Problem to work on> Reproduce only this part of the listing: the line with "let fl := if", plus every line after it through the last.

Records>
_ _ _ _ _ _ _

-- ==== Sys2Proof/Machine/Float.lean ====
section
/-!
DEFINITION. Number formats and rounding (R119 to R139): every finite value is an exact dyadic number, every result is
formed exactly (or, for the transcendental functions, to far more bits than decide it) and rounded once.
-/

namespace Sys2Proof.Machine

/-- A decoded number: NaN (signalling or not), infinity, or (-1)^neg * m * 2^e. -/
inductive Num where
  | nan (signalling : Bool)
  | inf (neg : Bool)
  | fin (neg : Bool) (m : Nat) (e : Int)
  deriving DecidableEq, Repr

/-- FLAGS.FX bits (R91). -/
def fxInvalid : Nat := 16
def fxDivZero : Nat := 8
def fxOverflow : Nat := 4
def fxUnderflow : Nat := 2
def fxInexact : Nat := 1

/-- A binary format: precision with the implicit bit, exponent of the least quantum, largest finite magnitude code,
infinity and NaN codes, sign position (none when unsigned), and whether zero has a sign (R120, R122). -/
structure Fmt where
  prec  : Nat
  qmin  : Int
  maxF  : Nat
  inf   : Option Nat
  nan   : Nat
  sign  : Option Nat
  zeros : Bool
  b8    : Bool
  deriving DecidableEq, Repr

def fp32 : Fmt := ⟨24, -149, 0x7F7FFFFF, some 0x7F800000, 0x7FC00000, some 31, true, false⟩
def fp16 : Fmt := ⟨11, -24, 0x7BFF, some 0x7C00, 0x7E00, some 15, true, false⟩
def bf16 : Fmt := ⟨8, -133, 0x7F7F, some 0x7F80, 0x7FC0, some 15, true, false⟩

/-- The binary8 format of a code (R119, R122). -/
def b8fmt (f : BitVec 6) : Fmt :=
  let p := (f.extractLsb' 0 3).toNat
  let sgn := f.getLsbD 4
  let inf := f.getLsbD 3
  let w := if sgn then 8 - p else 9 - p
  let bias : Int := 2 ^ (w - 1)
  let top := if sgn then 0x7F else 0xFE
  { prec := p, qmin := 1 - bias - ((p : Int) - 1), maxF := if inf then top - 1 else top,
    inf := if inf then some top else none, nan := if sgn then 0x80 else 0xFF,
    sign := if sgn then some 7 else none, zeros := false, b8 := true }

/-- The format of a code other than raw and E8. -/
def fmtOf (f : BitVec 6) : Fmt := if f == 1 then fp32 else if f == 2 then fp16 else if f == 3 then bf16 else b8fmt f

/-- Bits a number needs. -/
def bitLen (n : Nat) : Nat := if n = 0 then 0 else Nat.log2 n + 1

/-- The value of a code (R120, R122). -/
def decodeNum (F : Fmt) (c : Nat) : Num :=
  let neg := match F.sign with | some b => c.testBit b | none => false
  let mag := match F.sign with | some b => c % 2 ^ b | none => c
  if F.b8 then
    if c = F.nan then .nan false
    else if F.inf = some mag then .inf neg
    else
      let t := F.prec - 1
      let E := mag / 2 ^ t
      let T := mag % 2 ^ t
      if E = 0 then .fin neg T F.qmin else .fin neg (2 ^ t + T) (F.qmin + E - 1)
  else
    let t := F.prec - 1
    let E := mag / 2 ^ t
    let T := mag % 2 ^ t
    if F.inf = some mag then .inf neg
    else if mag > F.maxF then .nan (! T.testBit (t - 1))
    else if E = 0 then .fin neg T F.qmin else .fin neg (2 ^ t + T) (F.qmin + E - 1)

/-- Decodes an FP32 word. -/
def num32 (w : W32) : Num := decodeNum fp32 w.toNat

/-- The value of an E8 byte (R125). -/
def numE8 (e : Nat) : Num := if e = 255 then .nan false else .fin false 1 ((e : Int) - 127)

/-- Significand and quantum exponent after rounding, and whether the value was exact. `sticky` says that the exact
value lies strictly between m and m + 1 units of 2^e; `qmin` bounds the quantum from below (R131, R132). -/
def roundSig (p : Nat) (qmin : Option Int) (rm : Nat) (draw : Nat) (neg : Bool) (m : Nat) (e : Int) (sticky : Bool) :
    Nat × Int × Bool :=
  let q0 : Int := e + bitLen m - p
  let q := match qmin with | some l => max q0 l | none => q0
  if q ≤ e then (m * 2 ^ (e - q).toNat, q, !sticky)
  else
    let k := (q - e).toNat
    let hi := m / 2 ^ k
    let rem := m % 2 ^ k
    if rem = 0 && !sticky then (hi, q, true)
    else
      let half := 2 ^ (k - 1)
      let up :=
        if rm = 2 then false
        else if rm = 3 then !neg
        else if rm = 4 then neg
        else if rm = 5 then
          let first := if 16 ≤ k then rem / 2 ^ (k - 16) else rem * 2 ^ (16 - k)
          draw < first
        else rem > half || (rem = half && (sticky || hi % 2 = 1))
      (if up then hi + 1 else hi, q, false)

/-- The magnitude code of significand and quantum: monotone in the value, carries included. -/
def magCode (F : Fmt) (m : Nat) (q : Int) : Nat := (q - F.qmin).toNat * 2 ^ (F.prec - 1) + m

/-- A magnitude code with its sign. -/
def signCode (F : Fmt) (neg : Bool) (mag : Nat) : Nat :=
  match F.sign with
  | some b => if neg && (F.zeros || mag ≠ 0) then 2 ^ b + mag else mag
  | none => mag

/-- The code an overflow delivers (R133). -/
def overflowCode (F : Fmt) (rm : Nat) (sat neg : Bool) : Nat :=
  match F.inf with
  | none => signCode F neg F.maxF
  | some i =>
    if sat || rm = 2 || (rm = 3 && neg) || (rm = 4 && !neg) then signCode F neg F.maxF else signCode F neg i

/-- One rounding of an exact value into a format, its code and FX flags (R131 to R133, R135). Under stochastic rounding
the tininess test, a rounding with unbounded exponent, reuses the one draw, since R135 names none (DESIGN CHOICE, log 71). -/
def deliver (F : Fmt) (rm draw : Nat) (sat neg : Bool) (m : Nat) (e : Int) (sticky : Bool) : Nat × Nat :=
  if m = 0 && !sticky then (if F.zeros then signCode F neg 0 else 0, 0)
  else if neg && F.sign.isNone then (if sat then 0 else F.nan, fxInvalid)
  else
    let r := roundSig F.prec (some F.qmin) rm draw neg m e sticky
    let mag := magCode F r.1 r.2.1
    if mag > F.maxF then (overflowCode F rm sat neg, fxOverflow + fxInexact)
    else
      let u := roundSig F.prec none rm draw neg m e sticky
      let tiny := bitLen u.1 + u.2.1 ≤ F.qmin + F.prec - 1
      let inexact := !r.2.2
      (signCode F neg mag, if inexact then fxInexact + (if tiny then fxUnderflow else 0) else 0)

/-- Whether a value rounds inexactly in a format, so that a stochastic rounding takes a draw (R132). A value above the
largest finite one that lies on the grid continued without bound takes none: R132 can be read either way (DESIGN CHOICE, log 71). -/
def needsDraw (F : Fmt) : Num → Bool
  | .fin neg m e => m ≠ 0 && !(neg && F.sign.isNone) && !(roundSig F.prec (some F.qmin) 2 0 neg m e false).2.2
  | _ => false

/-- A number into a format: a conversion or an arithmetic result (R133). A NaN here was NaN before. -/
def encodeNum (F : Fmt) (rm draw : Nat) (sat : Bool) : Num → Nat × Nat
  | .nan s => (F.nan, if s then fxInvalid else 0)
  | .inf neg =>
    if neg && F.sign.isNone then (if sat then 0 else F.nan, fxInvalid)
    else match F.inf with
      | some i => if sat then (signCode F neg F.maxF, fxOverflow + fxInexact) else (signCode F neg i, 0)
      | none => (signCode F neg F.maxF, fxOverflow + fxInexact)
  | .fin neg m e => deliver F rm draw sat neg m e false

/-- FP32 to E8 (R125). -/
def encodeE8 : Num → Nat
  | .fin _ m e =>
    if m = 0 then 0
    else
      let l : Int := e + bitLen m - 1 + 127
      if l < 0 then 0 else if l > 254 then 254 else l.toNat
  | _ => 255

/-! Arithmetic on FP32 values (R136): results as FP32 words with FX flags. -/

/-- The canonical FP32 NaN. -/
def nan32 : Nat := 0x7FC00000

def Num.isNan : Num → Bool
  | .nan _ => true
  | _ => false
def Num.isSnan : Num → Bool
  | .nan s => s
  | _ => false
def Num.neg : Num → Num
  | .nan s => .nan s
  | .inf n => .inf (!n)
  | .fin n m e => .fin (!n) m e

/-- Sign and magnitude of an integer. -/
def ofSigned (z : Int) (e : Int) (zeroNeg : Bool) : Num :=
  if z = 0 then .fin zeroNeg 0 e else .fin (z < 0) z.natAbs e

/-- The signed significand at a lower exponent. -/
def scaled (n : Bool) (m : Nat) (e q : Int) : Int :=
  let v : Int := (m * 2 ^ (e - q).toNat : Nat)
  if n then -v else v

/-- Exact sum: a number, or NaN for opposite infinities (invalid). An exact zero sum of opposite operands is -0 only
under mode 4 (R131). -/
def addNum (rm : Nat) : Num → Num → Num × Nat
  | .nan s, y => (.nan false, if s || y.isSnan then fxInvalid else 0)
  | x, .nan s => (.nan false, if s || x.isSnan then fxInvalid else 0)
  | .inf a, .inf b => if a = b then (.inf a, 0) else (.nan false, fxInvalid)
  | .inf a, _ => (.inf a, 0)
  | _, .inf b => (.inf b, 0)
  | .fin n1 m1 e1, .fin n2 m2 e2 =>
    let q := min e1 e2
    let z := scaled n1 m1 e1 q + scaled n2 m2 e2 q
    (ofSigned z q (if n1 = n2 then n1 else rm = 4), 0)

/-- Exact product (R136). -/
def mulNum : Num → Num → Num × Nat
  | .nan s, y => (.nan false, if s || y.isSnan then fxInvalid else 0)
  | x, .nan s => (.nan false, if s || x.isSnan then fxInvalid else 0)
  | .inf a, .inf b => (.inf (a != b), 0)
  | .inf a, .fin n m _ => if m = 0 then (.nan false, fxInvalid) else (.inf (a != n), 0)
  | .fin n m _, .inf b => if m = 0 then (.nan false, fxInvalid) else (.inf (n != b), 0)
  | .fin n1 m1 e1, .fin n2 m2 e2 => (.fin (n1 != n2) (m1 * m2) (e1 + e2), 0)

/-- One rounding of an exact number to FP32, with the flags so far. -/
def to32 (rm : Nat) (r : Num × Nat) : W32 × Nat :=
  let c := encodeNum fp32 (if rm = 5 then 1 else rm) 0 false r.1
  (BitVec.ofNat 32 c.1, c.2 ||| r.2)

def fAdd (rm : Nat) (x y : W32) : W32 × Nat := to32 rm (addNum rm (num32 x) (num32 y))
def fSub (rm : Nat) (x y : W32) : W32 × Nat := to32 rm (addNum rm (num32 x) (num32 y).neg)
def fMul (rm : Nat) (x y : W32) : W32 × Nat := to32 rm (mulNum (num32 x) (num32 y))

/-- x * y + z with one rounding; negations of operands first. A product 0 * inf is invalid whatever z (R136). -/
def fFma (rm : Nat) (negProd negZ : Bool) (x y z : W32) : W32 × Nat :=
  let p := mulNum (num32 x) (num32 y)
  let p' := if negProd then p.1.neg else p.1
  let zn := if negZ then (num32 z).neg else num32 z
  let s := addNum rm p' zn
  to32 rm (s.1, s.2 ||| p.2)

/-- Order of two numbers: -1, 0, 1. -/
def cmpNum : Num → Num → Int
  | .inf a, .inf b => if a = b then 0 else if a then -1 else 1
  | .inf a, _ => if a then -1 else 1
  | _, .inf b => if b then 1 else -1
  | .fin n1 m1 e1, .fin n2 m2 e2 =>
    let q := min e1 e2
    let d := scaled n1 m1 e1 q - scaled n2 m2 e2 q
    if d < 0 then -1 else if d = 0 then 0 else 1
  | _, _ => 0

/-- Minimum or maximum (R136). -/
def fMinMax (isMax : Bool) (x y : W32) : W32 × Nat :=
  let a := num32 x
  let b := num32 y
  let fl := if a.isSnan || b.isSnan then fxInvalid else 0
  if a.isNan && b.isNan then (BitVec.ofNat 32 nan32, fl)
  else if a.isNan then (y, fl)
  else if b.isNan then (x, fl)
  else
    let c := cmpNum a b
    if c = 0 then
      -- equal: only zeros of two signs differ; -0 counts below +0
      (if isMax then x &&& y else x ||| y, 0)
    else if (c < 0) != isMax then (x, 0) else (y, 0)

/-- The largest r with r * r ≤ n, one bit a step. -/
def isqrtGo (n : Nat) : Nat → Nat → Nat
  | 0, r => r
  | k + 1, r => isqrtGo n k (if (r + 2 ^ k) * (r + 2 ^ k) ≤ n then r + 2 ^ k else r)

/-- Integer square root of a number below 2^(2 k). -/
def isqrt (k n : Nat) : Nat := isqrtGo n k 0

/-- 1 / x (R151). -/
def fRcp (rm : Nat) (x : W32) : W32 × Nat :=
  match num32 x with
  | .nan s => (BitVec.ofNat 32 nan32, if s then fxInvalid else 0)
  | .inf n => (if n then 0x80000000 else 0, 0)
  | .fin n m e =>
    if m = 0 then (if n then 0xFF800000 else 0x7F800000, fxDivZero)
    else
      let k := bitLen m + 40
      let c := deliver fp32 (if rm = 5 then 1 else rm) 0 false n (2 ^ k / m) (-(k : Int) - e) (2 ^ k % m ≠ 0)
      (BitVec.ofNat 32 c.1, c.2)

/-- Square root, or its reciprocal (R151). -/
def fSqrt (recip : Bool) (rm : Nat) (x : W32) : W32 × Nat :=
  match num32 x with
  | .nan s => (BitVec.ofNat 32 nan32, if s then fxInvalid else 0)
  | .inf n => if n then (BitVec.ofNat 32 nan32, fxInvalid) else (if recip then 0 else x, 0)
  | .fin n m e =>
    if m = 0 then
      if recip then (if n then 0xFF800000 else 0x7F800000, fxDivZero) else (x, 0)
    else if n then (BitVec.ofNat 32 nan32, fxInvalid)
    else
      let odd := e % 2 ≠ 0
      let m1 := if odd then 2 * m else m
      let h : Int := (if odd then e - 1 else e) / 2      -- x = m1 * 4^h
      let rm' := if rm = 5 then 1 else rm
      if recip then
        -- 1 / sqrt(m1) to 2^-60: the root of 2^120 / m1
        let y := 2 ^ 120 / m1
        let r := isqrt 61 y
        let c := deliver fp32 rm' 0 false false r (-60 - h) (r * r * m1 ≠ 2 ^ 120)
        (BitVec.ofNat 32 c.1, c.2)
      else
        let y := m1 * 2 ^ 80
        let r := isqrt 54 y
        let c := deliver fp32 rm' 0 false false r (h - 40) (r * r ≠ y)
        (BitVec.ofNat 32 c.1, c.2)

_ _ _ _ _ _ _

Your solution>
  let fl := if a.isSnan || b.isSnan then fxInvalid else 0
  if a.isNan && b.isNan then (BitVec.ofNat 32 nan32, fl)
  else if a.isNan then (y, fl)
  else if b.isNan then (x, fl)
  else
    let c := cmpNum a b
    if c = 0 then
      -- equal: only zeros of two signs differ; -0 counts below +0
      (if isMax then x &&& y else x ||| y, 0)
    else if (c < 0) != isMax then (x, 0) else (y, 0)

/-- The largest r with r * r ≤ n, one bit a step. -/
def isqrtGo (n : Nat) : Nat → Nat → Nat
  | 0, r => r
  | k + 1, r => isqrtGo n k (if (r + 2 ^ k) * (r + 2 ^ k) ≤ n then r + 2 ^ k else r)

/-- Integer square root of a number below 2^(2 k). -/
def isqrt (k n : Nat) : Nat := isqrtGo n k 0

/-- 1 / x (R151). -/
def fRcp (rm : Nat) (x : W32) : W32 × Nat :=
  match num32 x with
  | .nan s => (BitVec.ofNat 32 nan32, if s then fxInvalid else 0)
  | .inf n => (if n then 0x80000000 else 0, 0)
  | .fin n m e =>
    if m = 0 then (if n then 0xFF800000 else 0x7F800000, fxDivZero)
    else
      let k := bitLen m + 40
      let c := deliver fp32 (if rm = 5 then 1 else rm) 0 false n (2 ^ k / m) (-(k : Int) - e) (2 ^ k % m ≠ 0)
      (BitVec.ofNat 32 c.1, c.2)

/-- Square root, or its reciprocal (R151). -/
def fSqrt (recip : Bool) (rm : Nat) (x : W32) : W32 × Nat :=
  match num32 x with
  | .nan s => (BitVec.ofNat 32 nan32, if s then fxInvalid else 0)
  | .inf n => if n then (BitVec.ofNat 32 nan32, fxInvalid) else (if recip then 0 else x, 0)
  | .fin n m e =>
    if m = 0 then
      if recip then (if n then 0xFF800000 else 0x7F800000, fxDivZero) else (x, 0)
    else if n then (BitVec.ofNat 32 nan32, fxInvalid)
    else
      let odd := e % 2 ≠ 0
      let m1 := if odd then 2 * m else m
      let h : Int := (if odd then e - 1 else e) / 2      -- x = m1 * 4^h
      let rm' := if rm = 5 then 1 else rm
      if recip then
        -- 1 / sqrt(m1) to 2^-60: the root of 2^120 / m1
        let y := 2 ^ 120 / m1
        let r := isqrt 61 y
        let c := deliver fp32 rm' 0 false false r (-60 - h) (r * r * m1 ≠ 2 ^ 120)
        (BitVec.ofNat 32 c.1, c.2)
      else
        let y := m1 * 2 ^ 80
        let r := isqrt 54 y
        let c := deliver fp32 rm' 0 false false r (h - 40) (r * r ≠ y)
        (BitVec.ofNat 32 c.1, c.2)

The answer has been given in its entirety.